When does a child with biliary atresia typically present to the hospital?

Answer 52

1 - 6 weeks of age

Question 53

What abnormalities are associated with biliary atresia?

Answer 53

In 10 - 15% of those patients:
Absent IVC
intestinal malrotation
Polysplenia
Preduodenal portal vein

Question 54

What is another name for the Kasai procedure?

Answer 54

Hepatic portoenterostomy

Question 55

At what age is the Kasai procedure most successful?

Answer 55

The success rate is 80% in those operated on before 2 months of age and 50% in those operated on before 4 months of age

Question 56

What percentage of patients who have undergone a Kasai procedure go on to becoming liver transplant candidates?

Answer 56

80%

Question 57

What volatile agent is preferred for a Kasai procedure?

Answer 57

Isoflurane anesthesia maintains better hepatic blood flow and oxygen supply.

Question 58

What is adriamycin?

Answer 58

Adriamycin is an anthrcycline chemotherapeutic agent that causes a dosage-dependent irreversible cardiomyopathy.

Question 59

What causes the vast majority of death in fulminant hepatic failure?

Answer 59

Increased ICP with cerebral herniation is responsible for 80% of death in fulminant hepatic failure.

Question 60

Cerebral perfusion pressure should be maintained above what value?

Answer 60

Greater than 50 mmHg

Question 61

Define portopulmonary hypertension.

Answer 61

Portal hypertension with pulmonary systolic pressure > 25 mmHg with normal PCWP.

Question 62

Where is vWF produced?

Answer 62

The endothelium

Question 63

All factor levels are decreased in liver disease except for which factor(s)?

Answer 63

Fibrinogen and Factor VIII

Question 64

What are the primary etiologies of liver disease that require liver transplantion in children?

Answer 64

Biliary atresia (50% of infantile transplants)
Cholestatic liver disease (e.g.
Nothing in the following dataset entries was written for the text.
-- ==== Sys2Proof/Machine/Real.lean ====
section
/-! DEFINITION. Real functions in fixed point with 320 fractional bits, far below every bound that R88 and R300 state: the
exact results against which a special function's bound and a distinct-count estimate are judged. A fixed-point number x
stands for x × 2^−320. -/

namespace Sys2Proof.Machine

/-- Fractional bits. -/
def fxP : Nat := 320
def fxOne : Int := (2 ^ fxP : Nat)

/-- Product and quotient of fixed-point numbers, rounded down. -/
def fxMul (a b : Int) : Int := (a * b) >>> fxP
def fxDiv (a b : Int) : Int := (a * fxOne) / b

/-- A sum of `n` terms in which `f` gives the next value of a running power and `g` the term it adds. -/
def series (n : Nat) (f : Nat → Int → Int) (g : Nat → Int → Int) (x : Int) : Int :=
  ((List.range n).foldl (fun (a : Int × Int) i => (a.1 + g i a.2, f i a.2)) (0, x)).1

/-- atanh of u with |u| ≤ 1/3. -/
def fxAtanh (u : Int) : Int := let q := fxMul u u; series 110 (fun _ t => fxMul t q) (fun i t => t / (2 * i + 1 : Nat)) u

/-- atan(1/n). -/
def fxAtanInv (n : Nat) : Int :=
  series 80 (fun _ t => -(t / (n * n : Nat))) (fun i t => t / (2 * i + 1 : Nat)) (fxOne / n)

/-- ln 2 and π/2. -/
def fxLn2 : Int := 2 * fxAtanh (fxOne / 3)
def fxHalfPi : Int := 8 * fxAtanInv 5 - 2 * fxAtanInv 239

/-- ln of t in [1, 2). -/
def fxLn1 (t : Int) : Int := 2 * fxAtanh (fxDiv (t - fxOne) (t + fxOne))

/-- ln of a positive rational n / d. -/
def fxLn (n d : Nat) : Int :=
  let k : Int := (Nat.log2 n : Int) - Nat.log2 d
  let t : Int := if 0 ≤ k then (n * 2 ^ fxP : Nat) / (d * 2 ^ k.toNat : Nat) else (n * 2 ^ (fxP + (-k).toNat) : Nat) / d
  if t < fxOne then (k - 1) * fxLn2 + fxLn1 (2 * t) else k * fxLn2 + fxLn1 t

/-- e^r for 0 ≤ r < 1. -/
def fxExp1 (r : Int) : Int := series 90 (fun i t => fxMul t r / (i + 1 : Nat)) (fun _ t => t) fxOne

/-- e^x as (significand in [1, 2), exponent of two). -/
def fxExp (x : Int) : Int × Int := let k := x / fxLn2; (fxExp1 (x - k * fxLn2), k)

/-- 2^x likewise. -/
def fxExp2 (x : Int) : Int × Int := let k := x >>> fxP; (fxExp1 (fxMul (x - k * fxOne) fxLn2), k)

/-- sin and cos of r with |r| ≤ π/2. -/
def fxSin1 (r : Int) : Int :=
  let q := fxMul r r
  series 50 (fun i t => -(fxMul t q / ((2 * i + 2) * (2 * i + 3) : Nat))) (fun _ t => t) r
def fxCos1 (r : Int) : Int :=
  let q := fxMul r r
  series 50 (fun i t => -(fxMul t q / ((2 * i + 1) * (2 * i + 2) : Nat))) (fun _ t => t) fxOne

/-- sin x, and cos x as the sine a quarter turn on. -/
def fxSin (x : Int) (quarters : Int) : Int :=
  let k := x / fxHalfPi
  let r := x - k * fxHalfPi
  match (k + quarters) % 4 with
  | 0 => fxSin1 r
  | 1 => fxCos1 r
  | 2 => -fxSin1 r
  | _ => -fxCos1 r

/-- tanh of |x| as a fixed-point number. -/
def fxTanh (x : Int) : Int :=
  if 80 * fxOne ≤ x then fxOne - 1
  else
    let (m, k) := fxExp (2 * x)
    let e := m * (2 ^ k.toNat : Nat)
    fxDiv (e - fxOne) (e + fxOne)

end Sys2Proof.Machine
end

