-- ==== Sys2Proof/Machine/Sketch.lean ====
section
/-! DEFINITION. Summary records (R288 to R296, R299 to R302): their bytes and what makes them invalid, insertion, merging and
queries, apart from any machine. -/

namespace Sys2Proof.Machine

/-! ### The record (R290, R291) -/

/-- An entry of a heavy-hitter list. -/
structure Hitter where
  key : Nat
  count : Nat
  erre : Nat
  deriving DecidableEq, Repr

/-- A record by its fields: levels 0 to 14 hold the items of a QS, `regs` the registers of a DC. `drawn` counts the coins that
the operation under way has drawn from the entropy source; it is no part of the record. -/
structure Sketch where
  kind : Nat
  coin : Nat := 0
  wshift : Nat := 0
  seed : Nat := 0
  n : Nat := 0
  least : Nat := 0
  greatest : Nat := 0
  nanc : Nat := 0
  err : Nat := 0
  levels : List (List Nat) := List.replicate 15 []
  ccnt : List Nat := List.replicate 15 0
  hitters : List Hitter := []
  regs : List Nat := []
  drawn : Nat := 0
  deriving DecidableEq, Repr

def sQS : Nat := 1
def sHH : Nat := 2
def sDC : Nat := 3

def w64 (x : Nat) : Nat := x % 2 ^ 64

/-- An FP32 encoding that is a NaN. -/
def isNan32 (x : Nat) : Bool := 0x7F800000 < x % 2 ^ 31

/-- The order of R292 as a number. -/
def rank32 (x : Nat) : Nat := if bit x 31 then 2 ^ 31 - 1 - x % 2 ^ 31 else 2 ^ 31 + x % 2 ^ 31

/-- `n` little-endian bytes of an image from byte `i`. -/
def fieldAt (b : List Byte) (i n : Nat) : Nat := ofBytes ((b.drop i).take n)

/-- Whether every byte of a range is zero. -/
def zeros (b : List Byte) (i n : Nat) : Bool := ((b.drop i).take n).all (· = 0)

/-- A buffer's 4,096 bytes, and the buffer of 4,096 bytes. -/
def SumBuf.image (s : SumBuf) : List Byte := (List.range 4096).map fun i => kget 0 s i
def SumBuf.ofImage (b : List Byte) : SumBuf := (b.zipIdx.filter fun p => p.1 ≠ 0).map fun p => (p.2, p.1)

/-- Header fields that only a QS uses are zero. -/
def noQs (b : List Byte) : Bool := zeros b 1 2 && zeros b 24 12 && zeros b 40 8 && zeros b 64 15 && zeros b 80 120

/-- The held items of level `h`. -/
def levelOf (b : List Byte) (h : Nat) : List Nat :=
  (List.range (fieldAt b (64 + h) 1)).map fun i => fieldAt b (256 + 256 * h + 4 * i) 4

def hitterOf (b : List Byte) (i : Nat) : Hitter :=
  { key := fieldAt b (256 + 24 * i) 4, count := fieldAt b (264 + 24 * i) 8, erre := fieldAt b (272 + 24 * i) 8 }

def distinct : List Nat → Bool
  | [] => true
  | x :: r => !r.contains x && distinct r

/-- Reads a record: none when it is invalid (R290, R291), as it is too with coin 2 under a deterministic launch. -/
def Sketch.decode (det : Bool) (b : List Byte) : Option Sketch :=
  let kind := fieldAt b 0 1
  if !(zeros b 3 5 && zeros b 48 16 && zeros b 79 1 && zeros b 200 56) then none
  else
    let t : Sketch := { kind, seed := fieldAt b 8 8, n := fieldAt b 16 8 }
    if kind = sQS then
      let coin := fieldAt b 1 1
      let fills := (List.range 15).map fun h => fieldAt b (64 + h) 1
      if 2 < coin || (det && coin = 2) || fills.any (63 < ·) || isNan32 (fieldAt b 24 4) || isNan32 (fieldAt b 28 4) || !zeros b 36 4 then none
      else
        let levels := (List.range 15).map (levelOf b)
        if levels.any fun l => l.any isNan32 then none
        else
          some { t with
            coin
            wshift := fieldAt b 2 1
            least := fieldAt b 24 4
            greatest := fieldAt b 28 4
            nanc := fieldAt b 32 4
            err := fieldAt b 40 8
            levels
            ccnt := (List.range 15).map fun h => fieldAt b (80 + 8 * h) 8 }
    else if kind = sHH then
      let used := fieldAt b 36 4
      if !noQs b || 64 < used then none
      else
        let hs := (List.range used).map (hitterOf b)
        if distinct (hs.map (·.key)) then some { t with hitters := hs } else none
    else if kind = sDC then
      let regs := (List.range 1024).map fun j => fieldAt b (256 + j) 1
      if !noQs b || !zeros b 36 4 || regs.any (55 < ·) then none else some { t with regs }
    else none

/-- Pads with zero bytes to `n` bytes. -/
def padTo (n : Nat) (l : List Byte) : List Byte := l ++ List.replicate (n - l.length) 0

/-- The 4,096 bytes of a record, zero wherever nothing is held (R298). -/
def Sketch.encode (t : Sketch) : List Byte :=
  let head := toBytes t.kind 1 ++ toBytes t.coin 1 ++ (if t.wshift < 256 then toBytes t.wshift 1 else [Config.wshiftByte t.wshift]) ++ toBytes 0 5 ++
    toBytes t.seed 8 ++ toBytes t.n 8 ++ toBytes t.least 4 ++ toBytes t.greatest 4 ++ toBytes t.nanc 4 ++
    toBytes t.hitters.length 4 ++ toBytes t.err 8 ++ toBytes 0 16 ++ t.levels.flatMap (fun l => toBytes l.length 1) ++
    toBytes 0 1 ++ t.ccnt.flatMap (fun c => toBytes c 8)
  let body := if t.kind = sQS then t.levels.flatMap fun l => padTo 256 (l.flatMap fun x => toBytes x 4)
    else if t.kind = sHH then t.hitters.flatMap fun e => toBytes e.key 4 ++ toBytes 0 4 ++ toBytes e.count 8 ++ toBytes e.erre 8
    else t.regs.flatMap fun r => toBytes r 1
  padTo 4096 (padTo 256 head ++ body)

/-! ### The quantile sketch (R293, R294) -/

/-- mix64 (R293). -/
def mix64 (z : Nat) : Nat :=
  let z := w64 ((z ^^^ (z >>> 30)) * 0xBF58476D1CE4E5B9)
  let z := w64 ((z ^^^ (z >>> 27)) * 0x94D049BB133111EB)
  z ^^^ (z >>> 31)

/-- Inserts behind every item that is not above it: a stable ascending order (R292). -/
def insertItem (x : Nat) : List Nat → List Nat
  | [] => [x]
  | y :: r => if rank32 x < rank32 y then x :: y :: r else y :: insertItem x r

def sortItems (l : List Nat) : List Nat := l.foldl (fun r x => insertItem x r) []

/-- Every second item from position 0 or 1. -/
def everySecond : Bool → List Nat → List Nat
  | _, [] => []
  | false, x :: r => x :: everySecond true r
  | true, _ :: r => everySecond false r

/-- Coin(t, h): the coin and the record with its count (R293). `ent` gives the bits of the hub's entropy source. -/
def Sketch.flip (ent : Nat → Bool) (t : Sketch) (h : Nat) : Bool × Sketch :=
  let c := t.ccnt.getD h 0
  let t' := { t with ccnt := t.ccnt.set h (w64 (c + 1)) }
  if t.coin = 0 then (bit (mix64 (t.seed ^^^ (h <<< 56) ^^^ c)) 0, t')
  else if t.coin = 1 then (c % 2 = 1, t')
  else (ent t.drawn, { t' with drawn := t.drawn + 1 })

def Sketch.level (t : Sketch) (h : Nat) : List Nat := t.levels.getD h []
def Sketch.setLevel (t : Sketch) (h : Nat) (l : List Nat) : Sketch := { t with levels := t.levels.set h l }

/-- Halve(t, h, X, w) (R293). -/
def Sketch.halve (ent : Nat → Bool) (t : Sketch) (h : Nat) (x : List Nat) (w : Nat) : List Nat × Sketch :=
  let (c, t') := t.flip ent h
  (everySecond c (sortItems x), { t' with err := w64 (t'.err + w) })

/-- Level 14 halves into itself and its weight doubles (R293). -/
def Sketch.raiseTop (ent : Nat → Bool) (t : Sketch) : Sketch :=
  let (x, t') := t.halve ent 14 (t.level 14) (2 ^ (14 + t.wshift))
  { t'.setLevel 14 x with wshift := t'.wshift + 1 }

/-- Raises level 14 up to a weight shift. -/
def Sketch.raiseTo (ent : Nat → Bool) (r : Nat) : Nat → Sketch → Sketch
  | 0, t => t
  | n + 1, t => if t.wshift < r then Sketch.raiseTo ent r n (t.raiseTop ent) else t

/-- The second loop of PutTop (R293). -/
def Sketch.fillTop (ent : Nat → Bool) : Nat → Sketch → List Nat → Nat → Sketch
  | 0, t, _, _ => t
  | _ + 1, t, [], _ => t
  | n + 1, t, x :: xs, r =>
    if r < t.wshift then
      let (y, t') := t.halve ent 14 (x :: xs) (2 ^ (14 + r))
      Sketch.fillTop ent n t' y (r + 1)
    else
      let t' := t.setLevel 14 (t.level 14 ++ [x])
      Sketch.fillTop ent n (if 64 ≤ (t'.level 14).length then t'.raiseTop ent else t') xs r

/-- PutTop(t, X, r) (R293); it ends within 256 raises, 64 items and as many halvings. -/
def Sketch.putTop (ent : Nat → Bool) (t : Sketch) (x : List Nat) (r : Nat) : Sketch :=
  (t.raiseTo ent r 512).fillTop ent 1024 x r

/-- Append at level 13 − n (R293). -/
def Sketch.appendAt (ent : Nat → Bool) : Nat → Sketch → Nat → Sketch
  | 0, t, x =>
    let t' := t.setLevel 13 (t.level 13 ++ [x])
    if (t'.level 13).length < 64 then t'
    else
      let (y, u) := t'.halve ent 13 (t'.level 13) (2 ^ 13)
      (u.setLevel 13 []).putTop ent y 0
  | n + 1, t, x =>
    let h := 13 - (n + 1)
    let t' := t.setLevel h (t.level h ++ [x])
    if (t'.level h).length < 64 then t'
    else
      let (y, u) := t'.halve ent h (t'.level h) (2 ^ h)
      y.foldl (fun v z => Sketch.appendAt ent n v z) (u.setLevel h [])

/-- Append(t, h, x) for h < 14 (R293). -/
def Sketch.append (ent : Nat → Bool) (t : Sketch) (h x : Nat) : Sketch := Sketch.appendAt ent (13 - h) t x

def lesser (a b : Nat) : Nat := if rank32 b < rank32 a then b else a
def greater (a b : Nat) : Nat := if rank32 a < rank32 b then b else a

/-- Inserts a value into a QS (R294). -/
def Sketch.insertQs (ent : Nat → Bool) (t : Sketch) (v : Nat) : Sketch :=
  if isNan32 v then { t with nanc := min (t.nanc + 1) (2 ^ 32 - 1) }
  else Sketch.append ent { t with n := w64 (t.n + 1), least := lesser t.least v, greatest := greater t.greatest v } 0 v

/-! ### Heavy hitters and distinct counts (R295, R296) -/

/-- The position of the least COUNT, the lowest on a tie. -/
def leastAt (l : List Hitter) : Nat :=
  let m := l.foldl (fun m e => min m e.count) (2 ^ 64)
  l.findIdx fun e => e.count = m

/-- Insert(t, k, w, e) without the count N (R295). -/
def Sketch.insertHh (t : Sketch) (k w e : Nat) : Sketch :=
  let l := t.hitters
  if l.any fun x => x.key = k then
    { t with hitters := l.map fun x => if x.key = k then { x with count := w64 (x.count + w), erre := w64 (x.erre + e) } else x }
  else if l.length < 64 then { t with hitters := l ++ [{ key := k, count := w, erre := e }] }
  else
    let m := leastAt l
    let c := (l.getD m { key := 0, count := 0, erre := 0 }).count
    { t with hitters := l.set m { key := k, count := w64 (c + w), erre := w64 (c + e) } }

/-- Register and value of a key's hash (R296). -/
def dcHash (seed k : Nat) : Nat × Nat :=
  let z := mix64 (seed ^^^ k)
  let y := z % 2 ^ 54
  (z >>> 54, if y = 0 then 55 else 54 - Nat.log2 y)

/-- Inserts a key into a DC (R296). -/
def Sketch.insertDc (t : Sketch) (k : Nat) : Sketch :=
  let (j, r) := dcHash t.seed k
  { t with regs := t.regs.set j (max (t.regs.getD j 0) r), n := w64 (t.n + 1) }

/-- One value of a SUMADD (R298). -/
def Sketch.insert (ent : Nat → Bool) (t : Sketch) (v : Nat) : Sketch :=
  if t.kind = sQS then t.insertQs ent v
  else if t.kind = sHH then { t.insertHh v 1 0 with n := w64 (t.n + 1) }
  else t.insertDc v

/-- The record that SUMINIT writes (R294, R298). -/
def Sketch.fresh (kind coin seed : Nat) : Sketch :=
  if kind = sQS then { kind, coin, seed, least := 0x7F800000, greatest := 0xFF800000 }
  else { kind, seed, regs := if kind = sDC then List.replicate 1024 0 else [] }

/-! ### Merging (R302) -/

/-- The merge of a source into a target of the same kind. -/
def Sketch.merge (ent : Nat → Bool) (t s : Sketch) : Sketch :=
  let t1 := { t with n := w64 (t.n + s.n) }
  if t.kind = sQS then
    let t2 := { t1 with
      nanc := min (t.nanc + s.nanc) (2 ^ 32 - 1)
      err := w64 (t.err + s.err)
      least := lesser t.least s.least
      greatest := greater t.greatest s.greatest }
    let t3 := (List.range 14).foldl (fun u h => (s.level h).foldl (fun u x => u.append ent h x) u) t2
    t3.putTop ent (s.level 14) s.wshift
  else if t.kind = sHH then s.hitters.foldl (fun u e => u.insertHh e.key e.count e.erre) t1
  else { t1 with regs := (t1.regs.zip s.regs).map fun p => max p.1 p.2 }

/-! ### Queries (R299 to R301) -/

/-- Every held item with its weight, in stable ascending order. -/
def Sketch.weighted (t : Sketch) : List (Nat × Nat) :=
  let all := t.levels.zipIdx.flatMap fun p => p.1.map fun x => (x, if p.2 < 14 then 2 ^ p.2 else 2 ^ (14 + t.wshift))
  all.foldl (fun r x => insertW x r) []
where
  /-- Inserts behind every item that is not above it. -/
  insertW (x : Nat × Nat) : List (Nat × Nat) → List (Nat × Nat)
    | [] => [x]
    | y :: r => if rank32 x.1 < rank32 y.1 then x :: y :: r else y :: insertW x r

/-- A number rounded to FP32 by a rounding code. -/
def nat32 (rm x : Nat) : Nat := (fp32.round rm false false false x 0 false).1

/-- The item at which the running sum of weights reaches `k`. -/
def reach (k : Nat) : Nat → List (Nat × Nat) → Option Nat
  | _, [] => none
  | s, (x, w) :: r => if k ≤ s + w then some x else reach k (s + w) r

/-- ceil(m × 2^e × w). -/
def ceilTimes (m : Nat) (e : Int) (w : Nat) : Nat :=
  if 0 ≤ e then m * w * 2 ^ e.toNat else ceilDiv (m * w) (2 ^ (-e).toNat)

/-- The quantile of R299: none when it is refused. -/
def Sketch.quantile (t : Sketch) (q : Nat) : Option Nat :=
  let l := t.weighted
  let w := l.foldl (fun s x => s + x.2) 0
  match fp32.read false q with
  | .fin s m e =>
    if w = 0 || (s && m ≠ 0) then none
    else
      let k := ceilTimes m e w
      if w < k then none
      else some (if k = 0 then t.least else if w ≤ k then t.greatest else (reach k 0 l).getD t.greatest)
  | _ => none

/-- Weight at or below x (R299). -/
def Sketch.below (t : Sketch) (x : Nat) : Nat :=
  t.weighted.foldl (fun s p => if rank32 p.1 ≤ rank32 x then s + p.2 else s) 0

/-- COUNT and ERRE of a key (R299). -/
def Sketch.countOf (t : Sketch) (k : Nat) : Nat × Nat :=
  match t.hitters.find? fun e => e.key = k with
  | some e => (e.count, e.erre)
  | none =>
    let m := if t.hitters.length = 64 then (t.hitters.getD (leastAt t.hitters) { key := 0, count := 0, erre := 0 }).count else 0
    (m, m)

/-- IEEE 754 binary64. -/
def fp64 : Fmt := { eb := 11, mb := 52 }

/-- binary64 arithmetic to nearest, ties to even, on encodings. -/
def d64 (x : Nat) : FVal := fp64.read false x
def dMul (a b : Nat) : Nat := (fp64.mul {} (d64 a) (d64 b)).1
def dAdd (a b : Nat) : Nat := (fp64.add {} (d64 a) (d64 b)).1
def dDiv (a b : Nat) : Nat := (fp64.div {} (d64 a) (d64 b)).1
def dNat (n : Nat) : Nat := (fp64.round 1 false false false n 0 false).1

/-- ln, correctly rounded, of a finite binary64 above 1 or equal to it. -/
def dLn (a : Nat) : Nat :=
  match d64 a with
  | .fin _ m e =>
    let x := if 0 ≤ e then fxLn (m * 2 ^ e.toNat) 1 else fxLn m (2 ^ (-e).toNat)
    (fp64.round 1 false false (x < 0) x.natAbs (-(fxP : Int)) (x ≠ 0)).1
  | _ => 0

/-- The distinct estimate of R300, as FP32. -/
def Sketch.estimate (t : Sketch) : Nat :=
  let m := dNat 1024
  let v := (t.regs.filter (· = 0)).length
  let alpha := dDiv (dDiv (dNat 7213) (dNat 10000)) (dAdd (dNat 1) (dDiv (dDiv (dNat 1079) (dNat 1000)) m))
  let sum := t.regs.foldl (fun a r => dAdd a (fp64.round 1 false false false 1 (-(r : Int)) false).1) (dNat 0)
  let e := dDiv (dMul (dMul alpha m) m) sum
  let small := cmpVal (d64 e) (d64 (dMul (dDiv (dNat 5) (dNat 2)) m)) ≤ 0
  let e' := if small && v ≠ 0 then dMul m (dLn (dDiv m (dNat v))) else e
  (fp32.convert {} (d64 e')).1

/-- A query's four words and whether it sets NV (R299, R301). `none` stands for an invalid record. -/
def Sketch.query (t : Option Sketch) (m : SumMode) (a : Nat) : List Word × Bool :=
  let nat (x : Nat) : Word := BitVec.ofNat 32 x
  let pair (x : Nat) : List Word := [nat x, nat (x >>> 32)]
  let refused : List Word × Bool := ([0x7FC00000, 0, 0, 0], true)
  match t with
  | none => refused
  | some t =>
    match m with
    | .q =>
      if t.kind ≠ sQS then refused
      else
        let r := t.quantile a
        ([nat (r.getD 0x7FC00000), nat (nat32 3 t.err)] ++ pair t.n, r.isNone)
    | .r =>
      if t.kind ≠ sQS then refused
      else
        ([nat (if isNan32 a then 0x7FC00000 else nat32 1 (t.below a)), nat (nat32 3 t.err)] ++ pair t.n, isNan32 a)
    | .c => if t.kind ≠ sHH then refused else let c := t.countOf a; (pair c.1 ++ pair c.2, false)
    | .d => if t.kind ≠ sDC then refused else ([nat t.estimate, 0] ++ pair t.n, false)

end Sys2Proof.Machine
end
TPN cholestasis)
Liver failure 2/2 toxins or tumors
Metabolic diseases

Question 65

What are the notable differences in patients with metabolic diseases presenting for liver transplantation as compared to other patients?

Answer 65

Metabolic disease patients generally do NOT have liver dysfunction (i.e., no coagulopathy, no cirrhosis, no collateral vessels) and may be susceptible to metabolic crises.

Question 66

What is the pathophysiology of maple syrup urine disease?

Answer 66

Leucine accumulation as a result of metabolic error for branched-chain amino acids (leucine, isoleucine, valine).

Question 67

What is the normal action of Alpha-1 Antitrypsin?

Answer 67

A1AT inhibits neutrophil protease in setting of inflammation, this when A1AT levels are low there is excessive tissue injury during inflammation.

Question 68

What are the anesthetic concerns during the anhepatic phase of liver transplantation?

Answer 68

Hypothermia
Hypoglycemia
Hypocalcemia/Citrate toxicity
Metabolic Acidosis
Loss of venous return
Decreased renal perfusion due to renal venous obstruction

Question 69

What does the term “physiologic GERD” in the pediatric population refer to?

Answer 69

GERD that is 2/2 immature lower esophageal sphincter mechanism that generally resolves by 15 months of age.